Radiographic and Patient-Reported Outcomes of Lordotic Versus Non-lordotic Static Interbody Devices in Minimally Invasive Transforaminal Lumbar Interbody Fusion: A Longitudinal Comparative Cohort Study.

Introduction Minimally invasive transforaminal lumbar interbody fusion (MI-TLIF) is increasingly used to treat lumbar degenerative pathology. Its effect on sagittal parameters remains controversial. Static and expandable lordotic interbody devices (cages) were developed to improve segmental and overall lumbar lordosis. This study aimed to compare the radiographic and patient-reported outcomes (PROs) between static lordotic and non-lordotic titanium cages in patients undergoing 1-2 level MI-TLIF for degenerative conditions.  Methods We reviewed consecutive eligible patients who underwent 1-2 level MI-TLIF (7/2017-11/2019) at a single institution by multiple surgeons. Standing X-rays and PROs were collected at preoperative, 1-month, and 6-month postoperative intervals. Using univariate analyses, we compared the two cohorts regarding confounders, radiographic parameters, and proportions of patients reaching minimal clinically important difference (MCID) for PROs. Results One-hundred-twenty-five patients were reviewed. Forty-seven had lordotic and seventy-eight non-lordotic cages. The lordotic cohort was significantly younger than the non-lordotic (55.9 years vs. 60.7 years, p= 0.042). The baseline radiographic parameters were not significantly different between cohorts. At the preoperative-6-month interval, the lordotic cohort had significant improvement in lumbar lordosis versus non-lordotic cohort (2.95° ± 7.2° vs. -0.3° ± 7.1°, p=0.024). Both cohorts showed improvement in segmental lordosis, anterior and posterior interspace height, and low subsidence grade with no significant difference between cohorts at all intervals. Overall, 69.1-83.8% of patients achieved MCID in all PROs with no significant difference between cohorts. Conclusions The use of a static lordotic titanium cage in 1-2 level MI-TLIF did not result in significantly different radiographic improvements or PROs compared with a non-lordotic cage.

Introduction

Minimally invasive transforaminal lumbar interbody fusion (MI-TLIF) has become a popular and effective technique for the surgical management of focal lumbar degenerative pathology due to shorter hospital stays, quicker return to work, and increased cost-effectiveness compared to a traditional open posterior lumbar interbody fusion [1-3]. Literature supports the maintenance of spinopelvic harmony (pelvic incidence-lumbar lordosis mismatch within 9°) for improved clinical outcomes [4]. There is controversy regarding the effect of MI-TLIF on sagittal parameters due to its indeterminate effect on the lengthening of the anterior spinal column [5-7].

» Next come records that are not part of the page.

-- ==== Sys2Proof/Laws/State.lean ====
section
/-! SUPPORT. The fields of State after each of its updates: one lemma per field per update. -/

namespace Sys2Proof.Machine

/-! `State.withCpu` -/

@[simp] theorem State.withCpu_cpu (s : State) (c : Cpu) : (s.withCpu c).cpu = c := rfl
@[simp] theorem State.withCpu_ppu (s : State) (c : Cpu) : (s.withCpu c).ppu = s.ppu := rfl
@[simp] theorem State.withCpu_apu (s : State) (c : Cpu) : (s.withCpu c).apu = s.apu := rfl
@[simp] theorem State.withCpu_loaded (s : State) (c : Cpu) : (s.withCpu c).loaded = s.loaded := rfl
@[simp] theorem State.withCpu_cart (s : State) (c : Cpu) : (s.withCpu c).cart = s.cart := rfl
@[simp] theorem State.withCpu_mapper (s : State) (c : Cpu) : (s.withCpu c).mapper = s.mapper := rfl
@[simp] theorem State.withCpu_win (s : State) (c : Cpu) : (s.withCpu c).win = s.win := rfl
@[simp] theorem State.withCpu_sram (s : State) (c : Cpu) : (s.withCpu c).sram = s.sram := rfl
@[simp] theorem State.withCpu_ram (s : State) (c : Cpu) : (s.withCpu c).ram = s.ram := rfl
@[simp] theorem State.withCpu_latch (s : State) (c : Cpu) : (s.withCpu c).latch = s.latch := rfl
@[simp] theorem State.withCpu_clock (s : State) (c : Cpu) : (s.withCpu c).clock = s.clock := rfl
@[simp] theorem State.withCpu_pads (s : State) (c : Cpu) : (s.withCpu c).pads = s.pads := rfl
@[simp] theorem State.withCpu_batch (s : State) (c : Cpu) : (s.withCpu c).batch = s.batch := rfl
@[simp] theorem State.withCpu_fault (s : State) (c : Cpu) : (s.withCpu c).fault = s.fault := rfl
@[simp] theorem State.withCpu_draws (s : State) (c : Cpu) : (s.withCpu c).draws = s.draws := rfl
@[simp] theorem State.withCpu_out (s : State) (c : Cpu) : (s.withCpu c).out = s.out := rfl

/-! `State.setPc` -/

@[simp] theorem State.setPc_cpu (s : State) (a : Word) : (s.setPc a).cpu = { s.cpu with pc := a } := rfl
@[simp] theorem State.setPc_ppu (s : State) (a : Word) : (s.setPc a).ppu = s.ppu := rfl
@[simp] theorem State.setPc_apu (s : State) (a : Word) : (s.setPc a).apu = s.apu := rfl
@[simp] theorem State.setPc_loaded (s : State) (a : Word) : (s.setPc a).loaded = s.loaded := rfl
@[simp] theorem State.setPc_cart (s : State) (a : Word) : (s.setPc a).cart = s.cart := rfl
@[simp] theorem State.setPc_mapper (s : State) (a : Word) : (s.setPc a).mapper = s.mapper := rfl
@[simp] theorem State.setPc_win (s : State) (a : Word) : (s.setPc a).win = s.win := rfl
@[simp] theorem State.setPc_sram (s : State) (a : Word) : (s.setPc a).sram = s.sram := rfl
@[simp] theorem State.setPc_ram (s : State) (a : Word) : (s.setPc a).ram = s.ram := rfl
@[simp] theorem State.setPc_latch (s : State) (a : Word) : (s.setPc a).latch = s.latch := rfl
@[simp] theorem State.setPc_clock (s : State) (a : Word) : (s.setPc a).clock = s.clock := rfl
@[simp] theorem State.setPc_pads (s : State) (a : Word) : (s.setPc a).pads = s.pads := rfl
@[simp] theorem State.setPc_batch (s : State) (a : Word) : (s.setPc a).batch = s.batch := rfl
@[simp] theorem State.setPc_fault (s : State) (a : Word) : (s.setPc a).fault = s.fault := rfl
@[simp] theorem State.setPc_draws (s : State) (a : Word) : (s.setPc a).draws = s.draws := rfl
@[simp] theorem State.setPc_out (s : State) (a : Word) : (s.setPc a).out = s.out := rfl

/-! `State.withPpu` -/

@[simp] theorem State.withPpu_cpu (s : State) (p : Ppu) : (s.withPpu p).cpu = s.cpu := rfl
@[simp] theorem State.withPpu_ppu (s : State) (p : Ppu) : (s.withPpu p).ppu = p := rfl
@[simp] theorem State.withPpu_apu (s : State) (p : Ppu) : (s.withPpu p).apu = s.apu := rfl
@[simp] theorem State.withPpu_loaded (s : State) (p : Ppu) : (s.withPpu p).loaded = s.loaded := rfl
@[simp] theorem State.withPpu_cart (s : State) (p : Ppu) : (s.withPpu p).cart = s.cart := rfl
@[simp] theorem State.withPpu_mapper (s : State) (p : Ppu) : (s.withPpu p).mapper = s.mapper := rfl
@[simp] theorem State.withPpu_win (s : State) (p : Ppu) : (s.withPpu p).win = s.win := rfl
@[simp] theorem State.withPpu_sram (s : State) (p : Ppu) : (s.withPpu p).sram = s.sram := rfl
@[simp] theorem State.withPpu_ram (s : State) (p : Ppu) : (s.withPpu p).ram = s.ram := rfl
@[simp] theorem State.withPpu_latch (s : State) (p : Ppu) : (s.withPpu p).latch = s.latch := rfl
@[simp] theorem State.withPpu_clock (s : State) (p : Ppu) : (s.withPpu p).clock = s.clock := rfl
@[simp] theorem State.withPpu_pads (s : State) (p : Ppu) : (s.withPpu p).pads = s.pads := rfl
@[simp] theorem State.withPpu_batch (s : State) (p : Ppu) : (s.withPpu p).batch = s.batch := rfl
@[simp] theorem State.withPpu_fault (s : State) (p : Ppu) : (s.withPpu p).fault = s.fault := rfl
@[simp] theorem State.withPpu_draws (s : State) (p : Ppu) : (s.withPpu p).draws = s.draws := rfl
@[simp] theorem State.withPpu_out (s : State) (p : Ppu) : (s.withPpu p).out = s.out := rfl

/-! `State.withApu` -/

@[simp] theorem State.withApu_cpu (s : State) (a : Apu) : (s.withApu a).cpu = s.cpu := rfl
@[simp] theorem State.withApu_ppu (s : State) (a : Apu) : (s.withApu a).ppu = s.ppu := rfl
@[simp] theorem State.withApu_apu (s : State) (a : Apu) : (s.withApu a).apu = a := rfl
@[simp] theorem State.withApu_loaded (s : State) (a : Apu) : (s.withApu a).loaded = s.loaded := rfl
@[simp] theorem State.withApu_cart (s : State) (a : Apu) : (s.withApu a).cart = s.cart := rfl
@[simp] theorem State.withApu_mapper (s : State) (a : Apu) : (s.withApu a).mapper = s.mapper := rfl
@[simp] theorem State.withApu_win (s : State) (a : Apu) : (s.withApu a).win = s.win := rfl
@[simp] theorem State.withApu_sram (s : State) (a : Apu) : (s.withApu a).sram = s.sram := rfl
@[simp] theorem State.withApu_ram (s : State) (a : Apu) : (s.withApu a).ram = s.ram := rfl
@[simp] theorem State.withApu_latch (s : State) (a : Apu) : (s.withApu a).latch = s.latch := rfl
@[simp] theorem State.withApu_clock (s : State) (a : Apu) : (s.withApu a).clock = s.clock := rfl
@[simp] theorem State.withApu_pads (s : State) (a : Apu) : (s.withApu a).pads = s.pads := rfl
@[simp] theorem State.withApu_batch (s : State) (a : Apu) : (s.withApu a).batch = s.batch := rfl
@[simp] theorem State.withApu_fault (s : State) (a : Apu) : (s.withApu a).fault = s.fault := rfl
@[simp] theorem State.withApu_draws (s : State) (a : Apu) : (s.withApu a).draws = s.draws := rfl
@[simp] theorem State.withApu_out (s : State) (a : Apu) : (s.withApu a).out = s.out := rfl

/-! `State.owe` -/

@[simp] theorem State.owe_cpu (s : State) (n : Nat) : (s.owe n).cpu = s.cpu := rfl
@[simp] theorem State.owe_ppu (s : State) (n : Nat) : (s.owe n).ppu = s.ppu := rfl
@[simp] theorem State.owe_apu (s : State) (n : Nat) : (s.owe n).apu = s.apu := rfl
@[simp] theorem State.owe_loaded (s : State) (n : Nat) : (s.owe n).loaded = s.loaded := rfl
@[simp] theorem State.owe_cart (s : State) (n : Nat) : (s.owe n).cart = s.cart := rfl
@[simp] theorem State.owe_mapper (s : State) (n : Nat) : (s.owe n).mapper = s.mapper := rfl
@[simp] theorem State.owe_win (s : State) (n : Nat) : (s.owe n).win = s.win := rfl
@[simp] theorem State.owe_sram (s : State) (n : Nat) : (s.owe n).sram = s.sram := rfl
@[simp] theorem State.owe_ram (s : State) (n : Nat) : (s.owe n).ram = s.ram := rfl
@[simp] theorem State.owe_latch (s : State) (n : Nat) : (s.owe n).latch = s.latch := rfl
@[simp] theorem State.owe_clock (s : State) (n : Nat) : (s.owe n).clock = { s.clock with deferred := s.clock.deferred + n } := rfl
@[simp] theorem State.owe_pads (s : State) (n : Nat) : (s.owe n).pads = s.pads := rfl
@[simp] theorem State.owe_batch (s : State) (n : Nat) : (s.owe n).batch = s.batch := rfl
@[simp] theorem State.owe_fault (s : State) (n : Nat) : (s.owe n).fault = s.fault := rfl
@[simp] theorem State.owe_draws (s : State) (n : Nat) : (s.owe n).draws = s.draws := rfl
@[simp] theorem State.owe_out (s : State) (n : Nat) : (s.owe n).out = s.out := rfl

/-! `raiseInterrupt` -/

@[simp] theorem raiseInterrupt_cpu (k : IntKind) (s : State) : (raiseInterrupt k s).cpu = s.cpu := rfl
@[simp] theorem raiseInterrupt_ppu (k : IntKind) (s : State) : (raiseInterrupt k s).ppu = s.ppu := rfl
@[simp] theorem raiseInterrupt_apu (k : IntKind) (s : State) : (raiseInterrupt k s).apu = s.apu := rfl
@[simp] theorem raiseInterrupt_loaded (k : IntKind) (s : State) : (raiseInterrupt k s).loaded = s.loaded := rfl
@[simp] theorem raiseInterrupt_cart (k : IntKind) (s : State) : (raiseInterrupt k s).cart = s.cart := rfl
@[simp] theorem raiseInterrupt_mapper (k : IntKind) (s : State) : (raiseInterrupt k s).mapper = s.mapper := rfl
@[simp] theorem raiseInterrupt_win (k : IntKind) (s : State) : (raiseInterrupt k s).win = s.win := rfl
@[simp] theorem raiseInterrupt_sram (k : IntKind) (s : State) : (raiseInterrupt k s).sram = s.sram := rfl
@[simp] theorem raiseInterrupt_ram (k : IntKind) (s : State) : (raiseInterrupt k s).ram = s.ram := rfl
@[simp] theorem raiseInterrupt_latch (k : IntKind) (s : State) : (raiseInterrupt k s).latch = s.latch.after k := rfl
@[simp] theorem raiseInterrupt_clock (k : IntKind) (s : State) : (raiseInterrupt k s).clock = s.clock := rfl
@[simp] theorem raiseInterrupt_pads (k : IntKind) (s : State) : (raiseInterrupt k s).pads = s.pads := rfl
@[simp] theorem raiseInterrupt_batch (k : IntKind) (s : State) : (raiseInterrupt k s).batch = s.batch := rfl
@[simp] theorem raiseInterrupt_fault (k : IntKind) (s : State) : (raiseInterrupt k s).fault = s.fault := rfl
@[simp] theorem raiseInterrupt_draws (k : IntKind) (s : State) : (raiseInterrupt k s).draws = s.draws := rfl
@[simp] theorem raiseInterrupt_out (k : IntKind) (s : State) : (raiseInterrupt k s).out = s.out := rfl

/-! `draw` -/

@[simp] theorem draw_cpu (s : State) : (draw s).2.cpu = s.cpu := rfl
@[simp] theorem draw_ppu (s : State) : (draw s).2.ppu = s.ppu := rfl
@[simp] theorem draw_apu (s : State) : (draw s).2.apu = s.apu := rfl
@[simp] theorem draw_loaded (s : State) : (draw s).2.loaded = s.loaded := rfl
@[simp] theorem draw_cart (s : State) : (draw s).2.cart = s.cart := rfl
@[simp] theorem draw_mapper (s : State) : (draw s).2.mapper = s.mapper := rfl
@[simp] theorem draw_win (s : State) : (draw s).2.win = s.win := rfl
@[simp] theorem draw_sram (s : State) : (draw s).2.sram = s.sram := rfl
@[simp] theorem draw_ram (s : State) : (draw s).2.ram = s.ram := rfl
@[simp] theorem draw_latch (s : State) : (draw s).2.latch = s.latch := rfl
@[simp] theorem draw_clock (s : State) : (draw s).2.clock = s.clock := rfl
@[simp] theorem draw_pads (s : State) : (draw s).2.pads = s.pads := rfl
@[simp] theorem draw_batch (s : State) : (draw s).2.batch = s.batch := rfl
@[simp] theorem draw_fault (s : State) : (draw s).2.fault = s.fault := rfl
@[simp] theorem draw_draws (s : State) : (draw s).2.draws = s.draws + 1 := rfl
@[simp] theorem draw_out (s : State) : (draw s).2.out = s.out := rfl

/-! `push` -/

@[simp] theorem push_cpu (v : Byte) (s : State) : (push v s).cpu = { s.cpu with s := s.cpu.s - 1 } := rfl
@[simp] theorem push_ppu (v : Byte) (s : State) : (push v s).ppu = s.ppu := rfl
@[simp] theorem push_apu (v : Byte) (s : State) : (push v s).apu = s.apu := rfl
@[simp] theorem push_loaded (v : Byte) (s : State) : (push v s).loaded = s.loaded := rfl
@[simp] theorem push_cart (v : Byte) (s : State) : (push v s).cart = s.cart := rfl
@[simp] theorem push_mapper (v : Byte) (s : State) : (push v s).mapper = s.mapper := rfl
@[simp] theorem push_win (v : Byte) (s : State) : (push v s).win = s.win := rfl
@[simp] theorem push_sram (v : Byte) (s : State) : (push v s).sram = s.sram := rfl
@[simp] theorem push_ram (v : Byte) (s : State) : (push v s).ram = s.ram.write (stackPlace s.cpu.s) v := rfl
@[simp] theorem push_latch (v : Byte) (s : State) : (push v s).latch = s.latch := rfl
@[simp] theorem push_clock (v : Byte) (s : State) : (push v s).clock = s.clock := rfl
@[simp] theorem push_pads (v : Byte) (s : State) : (push v s).pads = s.pads := rfl
@[simp] theorem push_batch (v : Byte) (s : State) : (push v s).batch = s.batch := rfl
@[simp] theorem push_fault (v : Byte) (s : State) : (push v s).fault = s.fault := rfl
@[simp] theorem push_draws (v : Byte) (s : State) : (push v s).draws = s.draws := rfl
@[simp] theorem push_out (v : Byte) (s : State) : (push v s).out = s.out := rfl

/-! `pull` -/

@[simp] theorem pull_cpu (s : State) : (pull s).2.cpu = { s.cpu with s := s.cpu.s + 1 } := rfl
@[simp] theorem pull_ppu (s : State) : (pull s).2.ppu = s.ppu := rfl
@[simp] theorem pull_apu (s : State) : (pull s).2.apu = s.apu := rfl
@[simp] theorem pull_loaded (s : State) : (pull s).2.loaded = s.loaded := rfl
@[simp] theorem pull_cart (s : State) : (pull s).2.cart = s.cart := rfl
@[simp] theorem pull_mapper (s : State) : (pull s).2.mapper = s.mapper := rfl
@[simp] theorem pull_win (s : State) : (pull s).2.win = s.win := rfl
@[simp] theorem pull_sram (s : State) : (pull s).2.sram = s.sram := rfl
@[simp] theorem pull_ram (s : State) : (pull s).2.ram = s.ram := rfl
@[simp] theorem pull_latch (s : State) : (pull s).2.latch = s.latch := rfl
@[simp] theorem pull_clock (s : State) : (pull s).2.clock = s.clock := rfl
@[simp] theorem pull_pads (s : State) : (pull s).2.pads = s.pads := rfl
@[simp] theorem pull_batch (s : State) : (pull s).2.batch = s.batch := rfl
@[simp] theorem pull_fault (s : State) : (pull s).2.fault = s.fault := rfl
@[simp] theorem pull_draws (s : State) : (pull s).2.draws = s.draws := rfl
@[simp] theorem pull_out (s : State) : (pull s).2.out = s.out := rfl

/-! `beginStep` -/

@[simp] theorem beginStep_cpu (s : State) : (beginStep s).cpu = s.cpu := rfl
@[simp] theorem beginStep_ppu (s : State) : (beginStep s).ppu = s.ppu := rfl
@[simp] theorem beginStep_apu (s : State) : (beginStep s).apu = s.apu := rfl
@[simp] theorem beginStep_loaded (s : State) : (beginStep s).loaded = s.loaded := rfl
@[simp] theorem beginStep_cart (s : State) : (beginStep s).cart = s.cart := rfl
@[simp] theorem beginStep_mapper (s : State) : (beginStep s).mapper = s.mapper := rfl
@[simp] theorem beginStep_win (s : State) : (beginStep s).win = s.win := rfl
@[simp] theorem beginStep_sram (s : State) : (beginStep s).sram = s.sram := rfl
@[simp] theorem beginStep_ram (s : State) : (beginStep s).ram = s.ram := rfl
@[simp] theorem beginStep_latch (s : State) : (beginStep s).latch = s.latch := rfl
@[simp] theorem beginStep_clock (s : State) : (beginStep s).clock = { s.clock with dmaCycles := 0 } := rfl
@[simp] theorem beginStep_pads (s : State) : (beginStep s).pads = s.pads := rfl
@[simp] theorem beginStep_batch (s : State) : (beginStep s).batch = s.batch := rfl
@[simp] theorem beginStep_fault (s : State) : (beginStep s).fault = s.fault := rfl
@[simp] theorem beginStep_draws (s : State) : (beginStep s).draws = s.draws := rfl
@[simp] theorem beginStep_out (s : State) : (beginStep s).out = Output.nothing := rfl

/-- The value of a draw is the free value at the counter (R15). -/
@[simp] theorem draw_fst (s : State) : (draw s).1 = Config.openBus s.draws := rfl

/-- The value of a pull is the byte above S in the stack page (R13). -/
@[simp] theorem pull_fst (s : State) : (pull s).1 = s.ram.read (stackPlace (s.cpu.s + 1)) := rfl

end Sys2Proof.Machine
end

Multiple biomedical device companies have developed static and expandable lordotic interbody devices (cages) to improve segmental and regional lordosis to combat sagittal imbalance. However, the actual effect of devices remains unproven. This study compared the radiographic and clinical outcomes in patients undergoing 1-2 level MI-TLIF with static lordotic to non-lordotic titanium cages.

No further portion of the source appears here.